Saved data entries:

_ _ _

-- ==== Sys2Proof/Machine/Access.lean ====
section
/-! DEFINITION. The MEM and FENCE classes (R209 to R213) with LOAD_RESPONSE and POSTED_WRITE_PERFORM: loads, the store queue, prefetch and fences. -/

namespace Sys2Proof.Machine

def memSize : MemFmt → Nat
  | .cap => 16
  | .int f => IFmt.width f / 8

/-- A fresh memory operation of the running context. -/
def State.memOp (s : State) (kind : MemKind) (va : Nat) (p : Place) (size : Nat) (sc : Scope) : MemOp :=
  { id := s.ids, ctx := s.k, kind := kind, va := va, place := p, size := size, policy := .home, scope := sc, d := 0, set := 0,
    data := 0, tag := false, compare := 0, seq := 0, rearm := none, performed := false, result := 0, flags := 0, status := 0,
    hits := s.watchHits va size, ip := s.cx.pc, po := [s.k], after := s.me.poOpen s.k, past := s.pastOf (.ctx s.core s.k),
    refused := false, asked := false }

/-! ## Loads (R210, R211) -/

def load (s : State) (c : Ctl) (f : MemFmt) (pol : Policy) (sc : Scope) (d w : BitVec 6) (off : Int) : Eff :=
  let s := s.walkFor (s.gReg w) off
  let r := s.gReg w
  let n := memSize f
  match s.memAddr r off n n needR with
  | .bad cause val formed => memTrap s n cause val formed
  | .ok va p =>
    if s.leak d then formedTrap s n va cENDLEAK (d.setWidth 64)
    else
      let op := { s.memOp (.load f (capLC r.bits)) va p n sc with policy := pol, d := d, set := c.set }
      let t := { s with ids := s.ids + 1 }
      .wait (.result s.ids)
        ((t.updMe fun x => { x with flight := x.flight ++ [op] }).later (.loadResponse s.core s.k))

def execLd (c : Ctl) (f : MemFmt) (p : Policy) (d w : BitVec 6) (off : SrcZ) (s : State) : Host.Outcome State Fault Refusal :=
  issue c fFarLate s fun s => load s c f p .dev d w (s.offZ off)
def execLdacq (c : Ctl) (sc : Scope) (f : MemFmt) (p : Policy) (d w : BitVec 6) (off : SrcZ) (s : State) :
    Host.Outcome State Fault Refusal :=
  issue c fFarLate s fun s => load s c f p sc d w (s.offZ off)

/-- One of these posted operations is a write that has not performed. -/
def Core.postedBefore (c : Core) (after : List Nat) : Bool := c.storeq.any fun o => after.contains o.id && o.ordered
/-- One of these posted operations, REDs included, has not performed. -/
def Core.postedAny (c : Core) (after : List Nat) : Bool := c.storeq.any fun o => after.contains o.id && !o.performed
/-- One of them is not acknowledged yet (R273). -/
def Core.postedOpen (c : Core) (after : List Nat) : Bool := c.storeq.any fun o => after.contains o.id
/-- An operation that comes before this one in program order must perform first: a posted write (R192), or a RED of the same
bytes (R191, R194). -/
def Core.opBlocked (c : Core) (o : MemOp) : Bool :=
  c.postedBefore o.after || c.storeq.any fun p =>
    o.after.contains p.id && !p.performed && placeMeets p.place p.size o.place o.size

/-- The register value of a load's bytes (R210). -/
def loadValue (f : MemFmt) (lc : Bool) (tag : Bool) (v : Nat) : GReg :=
  match f with
  | .cap => { bits := BitVec.ofNat 128 v, tag := tag && lc, endst := 0 }
  | .int f => GReg.data (extInt f v)

/-- Cache misses of an access to memory, in the L1 and at the home slice: whether there is one is not fixed by the spec (R370). -/
def State.missCount (s : State) (n : Nat) : State :=
  let a := if Config.freeBit s.fresh then s.count n 5 else s
  let b := if Config.freeBit (s.fresh + 1) then a.count n 6 else a
  { s with cores := b.cores, due := b.due, fresh := s.fresh + 2 }

def MemOp.isLoad (o : MemOp) : Bool :=
  match o.kind with
  | .load .. => true
  | .store | .amo .. | .cas _ | .red .. | .fset | .fclr => false
/-- A load of a context under way. -/
def MemOp.isLoadOf (o : MemOp) (ctx : Nat) : Bool := o.ctx == ctx && o.isLoad
/-- The load's bytes are here: they land, and its context goes on. -/
def State.loadReturn (s : State) (core ctx : Nat) (o : MemOp) (v : Nat) (tag : Bool) : State :=
  let v := match o.kind with
    | .load f lc => loadValue f lc tag v
    | .store | .amo .. | .cas _ | .red .. | .fset | .fclr => GReg.zero
  let t := (s.readPast o.place o.size (.ctx core ctx)).updCore core fun x => { x with flight := x.flight.filter fun y => y.id != o.id }
  let t := (t.landNow core ctx [.g o.d v] 0 (some o.set)).recordHits core ctx o.hits o.va o.ip
  (t.missCount core).resume core ctx
/-- A load that may be performed reads its place; of a peer device the bytes are asked for (R269). -/
def State.performLoad (s : State) (core ctx : Nat) (o : MemOp) : State :=
  let s := if o.scope = Scope.sys then (s.drain 0).drain 1 else s
  let key := s.keyOf (s.coreAt core).dom
  match o.place with
  | .peer d pa =>
    if o.asked then s
    else (s.askPeer key d (.peerLoad d pa o.size)).updCore core fun c =>
      { c with flight := c.flight.map fun x => if x.id = o.id then { x with asked := true } else x }
  | .hbm pa =>
    let s := if o.policy = Policy.home then s else s.engineLine (pa / 64)
    let r := s.readPlace key o.place o.size
    r.2.loadReturn core ctx o r.1 (r.2.tagOf key o.place)
  | .host .. =>
    let r := s.readPlace key o.place o.size
    r.2.loadReturn core ctx o r.1 (r.2.tagOf key o.place)
/-- The completion of a load that a peer device was asked for: what it answers, tag and bytes, is that device's to say. -/
def State.peerLoaded (s : State) (core ctx : Nat) : State :=
  match (s.coreAt core).flight.find? fun o => o.isLoadOf ctx && o.asked with
  | none => s
  | some o =>
    let r := s.peerBytes o.place.pa o.size
    r.2.loadReturn core ctx o r.1 (r.2.tagOf 0 o.place)
/-- The core that a response is for, and whether a peer device sends it: then the number is 4,096 higher (R269). -/
def answerCore (core : Nat) : Nat × Bool := if core < Config.coreCount then (core, false) else (core - Config.coreCount, true)
/-- LOAD_RESPONSE. -/
def execLoadResponse (core ctx : Nat) (s : State) : Host.Outcome State Fault Refusal :=
  onCore (answerCore core).1 s fun s =>
    if (answerCore core).2 then s.peerLoaded (answerCore core).1 ctx
    else
      match (s.coreAt core).flight.find? fun o => o.isLoadOf ctx with
      | none => s
      | some o =>
        if (s.coreAt core).opBlocked o then s.later (.loadResponse core ctx)
        else if s.hostHolds o.place then (s.askBack o.place).later (.loadResponse core ctx)
        else s.performLoad core ctx o

/-! ## Stores (R210, R211) -/

/-- A posted operation enters the store queue. -/
def post (s : State) (o : MemOp) (ev : Instr) : State :=
  let t := { s with ids := s.ids + 1 }
  let t := t.updMe fun x => { x with storeq := x.storeq ++ [o] }
  (t.recordHits s.core s.k o.hits o.va o.ip).later ev

def store (s : State) (f : MemFmt) (pol : Policy) (sc : Scope) (src w : BitVec 6) (off : Int) : Eff :=
  let s := s.walkFor (s.gReg w) off
  let v := s.gReg src
  let n := memSize f
  let tagged := decide (f = .cap) && v.tag
  match s.memAddr (s.gReg w) off n n { needW with sc := tagged } with
  | .bad cause val formed => memTrap s n cause val formed
  | .ok va p =>
    if tagged && capKind v.bits == 3 then formedTrap s n va cCAPTAG 3
    else if Config.storeSlots ≤ s.me.storeq.length then .hold
    else
      let o := { s.memOp .store va p n sc with policy := pol, data := v.bits, tag := tagged }
      .done (post s o (.postedWritePerform s.core s.ids))

def execSt (c : Ctl) (f : MemFmt) (p : Policy) (r w : BitVec 6) (off : SrcZ) (s : State) : Host.Outcome State Fault Refusal :=
  issue c fFar s fun s => store s f p .dev r w (s.offZ off)
def execStrel (c : Ctl) (sc : Scope) (f : MemFmt) (p : Policy) (r w : BitVec 6) (off : SrcZ) (s : State) :
    Host.Outcome State Fault Refusal :=
  issue c fFar s fun s => store s f p sc r w (s.offZ off)

/-- One posted write performs; a `.sys` release takes its context's earlier writes with it (R202, R211, R273). -/
def State.performPosted (s : State) (core : Nat) (o : MemOp) : State :=
  let s := if o.scope = Scope.sys then s.engineCtx core o.ctx else s
  let key := s.keyOf (s.coreAt core).dom
  let home := match o.kind, o.policy with
    | .store, .home => some (core, o.po)
    | _, _ => none
  let t := (s.writePast o.place o.size o.past).writePlace key o.place o.size (postedValue o) o.tag home
  (t.updCore core fun x => { x with storeq := x.storeq.filter fun y => y.id != o.id }).missCount core

def execPostedWritePerform (core id : Nat) (s : State) : Host.Outcome State Fault Refusal :=
  onCore core s fun s =>
    let c := s.coreAt core
    match c.storeq.find? fun o => o.id == id with
    | none => s
    | some o =>
      if c.opBlocked o || (o.scope == Scope.sys && c.postedOpen o.after) || s.redHolds o.past o.place o.size then
        s.later (.postedWritePerform core id)
      else if s.hostHolds o.place then (s.askBack o.place).later (.postedWritePerform core id)
      else s.performPosted core o

/-! ## Prefetch (R212) -/

def execPref (c : Ctl) (_p : Policy) (w : BitVec 6) (off : SrcZ) (s : State) : Host.Outcome State Fault Refusal :=
  issue c fFar s fun s =>
    let s := s.walkFor (s.gReg w) (s.offZ off)
    match s.memAddr (s.gReg w) (s.offZ off) 1 1 needR with
    | .bad .. => .done s
    | .ok _ p =>
      match p with
      | .host h pa => .done (s.getLine (s.keyOf s.me.dom) h (pa / 64) false).2
      | .hbm _ | .peer .. => .done s

/-! ## Fences (R213) -/

/-- Every RED that comes before the context's next event in program order is acknowledged: its flags are in `fflags` (R218). -/
def State.redsDone (s : State) (n k : Nat) : Bool := !(s.coreAt n).storeq.any fun o => o.po.contains k && match o.kind with
  | .red .. => true
  | .store | .load .. | .amo .. | .cas _ | .fset | .fclr => false
/-- Every posted operation that comes before that event has performed, and its REDs are acknowledged (R213, R218, R293, R306). -/
def State.drained (s : State) (n k : Nat) : Bool := ((s.coreAt n).poIds k).isEmpty && s.redsDone n k

/-- What a fence waits for holds. -/
def State.fenceMet (s : State) (n k : Nat) : Fence → Bool
  | .full sys => s.drained n k && !(sys && (s.coreAt n).storeq.any fun o => o.po.contains k)
  | .red => s.redsDone n k
  | .eng => !(s.coreAt n).postedBefore ((s.coreAt n).poIds k)
/-- The fence is over: the engine points of earlier `.home` writes, and at `.sys` the snoops (R202, R213). -/
def State.endFence (s : State) (n k : Nat) : Fence → State
  | .full sys =>
    let t := s.engineCtx n k
    if sys then (t.drain 0).drain 1 else t
  | .red => s
  | .eng => s.engineCtx n k
/-- A fence that a context has issued ends, if it can. -/
def State.tryFence (s : State) (n k : Nat) : State :=
  match (s.ctxAt n k).fence with
  | none => s
  | some f => if s.fenceMet n k f then (s.endFence n k f).updCtx n k fun x => { x with fence := none } else s
/-- A fence issues, and holds the context's next issue until it is over. -/
def fence (s : State) (f : Fence) : Eff := .done ((s.updCx fun x => { x with fence := some f }).tryFence s.core s.k)

def execFence (c : Ctl) (sc : Scope) (s : State) : Host.Outcome State Fault Refusal :=
  issue c fPlain s fun s => fence s (.full (decide (sc = Scope.sys)))
def execFenceRed (c : Ctl) (_sc : Scope) (s : State) : Host.Outcome State Fault Refusal := issue c fPlain s fun s => fence s .red
def execFenceEng (c : Ctl) (s : State) : Host.Outcome State Fault Refusal := issue c fPlain s fun s => fence s .eng

/-- A line leaves a core's L1: its writes reach their engine points (R196). -/
def execL1Eviction (core : Nat) (line : BitVec 46) (s : State) : Host.Outcome State Fault Refusal :=
  onCore core s fun s => { s with late := s.late.filter fun l => !(l.core == core && l.pa / 64 == line.toNat) }

end Sys2Proof.Machine
end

_ _ _

## Exercise description
Beginning of the records through the line with "namespace Sys2Proof.Machine": return that span exactly and stop there.

## Problem solution
-- ==== Sys2Proof/Machine/Access.lean ====
section
/-! DEFINITION. The MEM and FENCE classes (R209 to R213) with LOAD_RESPONSE and POSTED_WRITE_PERFORM: loads, the store queue, prefetch and fences. -/

namespace Sys2Proof.Machine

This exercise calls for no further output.